Below are the records; copy each line in them that holds the word "watch".

Stored data entries:
++++++++++++++++++++

/-- The packet at the read index of a queue as an instruction; the state when there is none, or when it cannot be read or has no type. -/
def State.fetchPacket (s : State) (q : Nat) : Except State Instr :=
  if !s.standsAt q 1 then .error s
  else match s.readPacket q (s.qv q).ridx with
    | (none, s) =>
      let st := (s.cx (s.qv q).cid).state
      .error (s.qfault q (if st < 3 ∨ 6 < st then qNoctx else qAccess))
    | (some p, s) => match decodePacket q p with
      | some i => .ok i
      | none => .error (s.beginPkt q p fun s _ _ => (.error qBadtype, s))

/-- NOP_PACKET (R52). -/
def execNopPacket (q : Nat) (p : Packet) (s : State) : Host.Outcome State Fault Refusal :=
  .next (s.beginPkt q p fun s cid idx => (.ok (atOnce q cid idx p fun s => s), s))

/-- A WAIT is in hand: its address, value and tag, and its read. -/
def State.waitBegin (s : State) (q : Nat) (p : Packet) : State :=
  let w : Watch := Tbl.get {} s.watch q
  (({ s with watch := Tbl.set {} s.watch q { w with tag := pkTag p } } : State).qput q
    { s.qv q with wakea := pkAddr p 1, wakev := pkWord p 2 }).waitRead q

/-- WAIT_PACKET (R55). -/
def execWaitPacket (q : Nat) (p : Packet) (s : State) : Host.Outcome State Fault Refusal :=
  .next (s.beginPkt q p fun s cid _ =>
    if pkAddr p 1 % 8 ≠ 0 then (.error qBadfield, s)
    else match s.sigRead q cid (pkAddr p 1) with
      | (.fail, s) => (.error qAccess, s)
      | (.val _ x, s) => (.ok (1, fun s =>
          if pkWord p 2 ≤ x then s else s.waitBegin q p), s)
      | (.fabric _ _, s) => (.ok (1, fun s => s.waitBegin q p), s))

/-- SIGNAL (R52). -/
def execSignal (q : Nat) (p : Packet) (s : State) : Host.Outcome State Fault Refusal :=
  .next (s.beginPkt q p fun s cid idx =>
    let op := bitsOf (pkWord p 0) 16 2
    if op = 3 ∨ pkAddr p 1 % 8 ≠ 0 then (.error qBadfield, s)
    else match s.cpAcs q cid (pkAddr p 1) true true with
      | (some _, s) =>
        (.ok (atOnce q cid idx p fun s => s.signal q cid (pkAddr p 1) op (.ofNat 64 (pkWord p 2))), s)
      | (none, s) => (.error qAccess, s))

/-- The transfer of a COPY packet: a row of bytes. -/
def copyXfer (q idx cid : Nat) (p : Packet) (edge : Nat) : Xfer :=
  let len := pkWord p 3 % 2 ^ 40
  { tid := none, cid, num := 0, pc := 0
    tmpl := { Tmpl.zero with tbase := pkAddr p 1, v := true, rank := 1, dims := [{ dim := len, str := 1, box := len }] }
    store := false, coord := [0], base := 0, c := 0, obj := none, edge, seq := 0, done := [], copy := some (q, idx, pkAddr p 2) }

++++++++++++++++++++

Result of this task >>
  let w : Watch := Tbl.get {} s.watch q
  (({ s with watch := Tbl.set {} s.watch q { w with tag := pkTag p } } : State).qput q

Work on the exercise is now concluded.